V.B. Raju, J.
1. This is a revision application by the two applicants who were original accused Nos. 7 and 8 at the trial by the Judicial Magistrate First Class Dakor in Criminal Case No. 1522 of 1959. They were both convicted for an offence under Section 411 I.P. Cade in respect of certain gold ornaments which had been stolen. The ornaments had not been recovered and it was the prosecution case that upon the information given by accused No. 5 the shop of accused Nos. 7 and 8 was discovered and it was ultimately found that accused Nos. 7 & 8 had sold certain gold on 7-9-59 the offence for theft having been committed on 5-9-1959. The learned Magistrate convicted the applicants who were original accused Nos. 7 and 8 under Section 411 Indian Penal Code and their convictions were confirmed by the learned Sessions Judge in appeal.
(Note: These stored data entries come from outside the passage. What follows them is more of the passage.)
-- ==== Sys2Proof/Tests/Slice0.lean ====
section
/-! SUPPORT. The model's own tests: ill-formed terms, words written out from the spec's encodings, one step
for each instruction from the spec's test vectors (95_test_vectors.md), the assembler's examples, and a
witness for the hypotheses of every obligation that has any. Every expected value comes from spec/. -/

open Sys2Proof
open Sys2Proof.Machine

namespace Sys2Proof.Tests

/-! ## WellFormed: one ill-formed term for each check (R94, R98, R124) -/

theorem test_wf_refuses_load_a : (Instr.load (.reg .a)).wf = false := by decide
theorem test_wf_refuses_store_a : (Instr.store (.reg .a)).wf = false := by decide
theorem test_wf_refuses_store_frame : (Instr.store (.frame 1)).wf = false := by decide
theorem test_wf_refuses_xch_a : (Instr.xch (.reg .a)).wf = false := by decide
theorem test_wf_refuses_alu_absolute : (Instr.add (.abs 0x0300)).wf = false := by decide
theorem test_wf_refuses_shift_a : (Instr.shl (.reg .a)).wf = false := by decide
theorem test_wf_refuses_shift_absolute : (Instr.ror (.abs 0x0300)).wf = false := by decide
theorem test_wf_refuses_unary_absolute : (Instr.inc (.abs 0x0300)).wf = false := by decide
theorem test_wf_refuses_wide_h : (Instr.addw (.reg .h)).wf = false := by decide
theorem test_wf_refuses_wide_memory : (Instr.divw .hlInd).wf = false := by decide
theorem test_wf_refuses_assigned_opcode : (Instr.unassigned 0x45).wf = false := by decide

/-! ## Decoding: words written out bit by bit from spec/opcode_table.json and R96 -/

/-- The decoder on a whole word answers the instruction and leaves nothing, and so does the encoder. -/
def word (bytes : List Byte) (i : Instr) : Bool :=
  decodeBytes bytes == .ok (i, []) && encode i == bytes

theorem test_decode_system :
    (word [0b00000000] (.halt) &&
      word [0b00000001] (.noop) &&
      word [0b00000010] (.ei) &&
      word [0b00000011] (.di) &&
      word [0b00000100] (.et) &&
      word [0b00000101] (.dt) &&
      word [0b00000110] (.reset) &&
      word [0b00000111] (.unassigned 0x07) &&
      word [0b11111111] (.unassigned 0xFF)) = true := by decide

theorem test_decode_jumps :
    (word [0b00001000, 0x12, 0x34] (.jmp 0x1234) &&
      word [0b00001001, 0x12, 0x34] (.jz 0x1234) &&
      word [0b00001010, 0x12, 0x34] (.jnz 0x1234) &&
      word [0b00001011, 0x12, 0x34] (.js 0x1234) &&
      word [0b00001100, 0x12, 0x34] (.jns 0x1234) &&
      word [0b00001101, 0x12, 0x34] (.jc 0x1234) &&
      word [0b00001110, 0x12, 0x34] (.jnc 0x1234) &&
      word [0b00001111, 0x43, 0x12, 0x34] (.jext .allSet 0x03 0x1234) &&
      word [0b00001111, 0xAA, 0x12, 0x34] (.jext .allClear 0x2A 0x1234)) = true := by decide

theorem test_decode_calls :
    (word [0b00010000, 0x12, 0x34] (.call 0x1234) &&
      word [0b00010001] (.ret) &&
      word [0b00010010, 0x05] (.retI 5) &&
      word [0b00010011, 0x05] (.enter 5) &&
      word [0b00010100] (.leave) &&
      word [0b00010101, 0x12, 0x34] (.ldhlI16 0x1234) &&
      word [0b00010110, 0x12, 0x34] (.addhlI16 0x1234) &&
      word [0b00010111, 0x05] (.addlI8 5)) = true := by decide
2. In revision three points have been urged: (1) that the provisions of Section 27 Evidence Act had been misapplied in the present case; (2) that the learned Sessions Judge has observed in his judgment that the second Panch supports the prosecution case whereas the second Panch had in fact not been examined; and (3) that the learned Sessions Judge also erred in observing that the account books of the accused not show any entry relating to the transaction of sale although it was the defence case that they sold their ornaments which had been converted into gold. The convictions of the applicant cannot be sustained for the following reasons: The statement made by accused No. 5 before the Police and the Panchas which resulted in the discovery of article may be evidence against him under Section 27 of the Evidence Act but cannot be used as evidence against a co-accused. This position is conceded by the learned Government Pleader Mr. Chokshi. Mr. Chokshi also concedes that the second Panch was not examined and the learned Sessions Judge was wrong when he observed that the second Panch supports the prosecution case. Moreover this is not a case where the stolen ornaments were discovered. What was proved is that accused Nos. 7 and 8 had sold certain gold on 7-9-59 and there is no evidence to prove that it was the stolen ornaments that had been converted into this gold. It is of course very difficult to prove such a fact but merely because the proof of such a fact is difficult the fact cannot be presumed. There is no evidence to connect the gold which admittedly the two applicants had sold on 7-9-59 with the stolen ornaments. These grounds are enough for setting aside the convictions and sentences passed upon the two applicants.
3. The conviction of the two applicants under Section 411 Indian Penal Code and the sentences passed upon them are therefore set aside. Fine if paid should be refunded. Bail bond should be cancelled.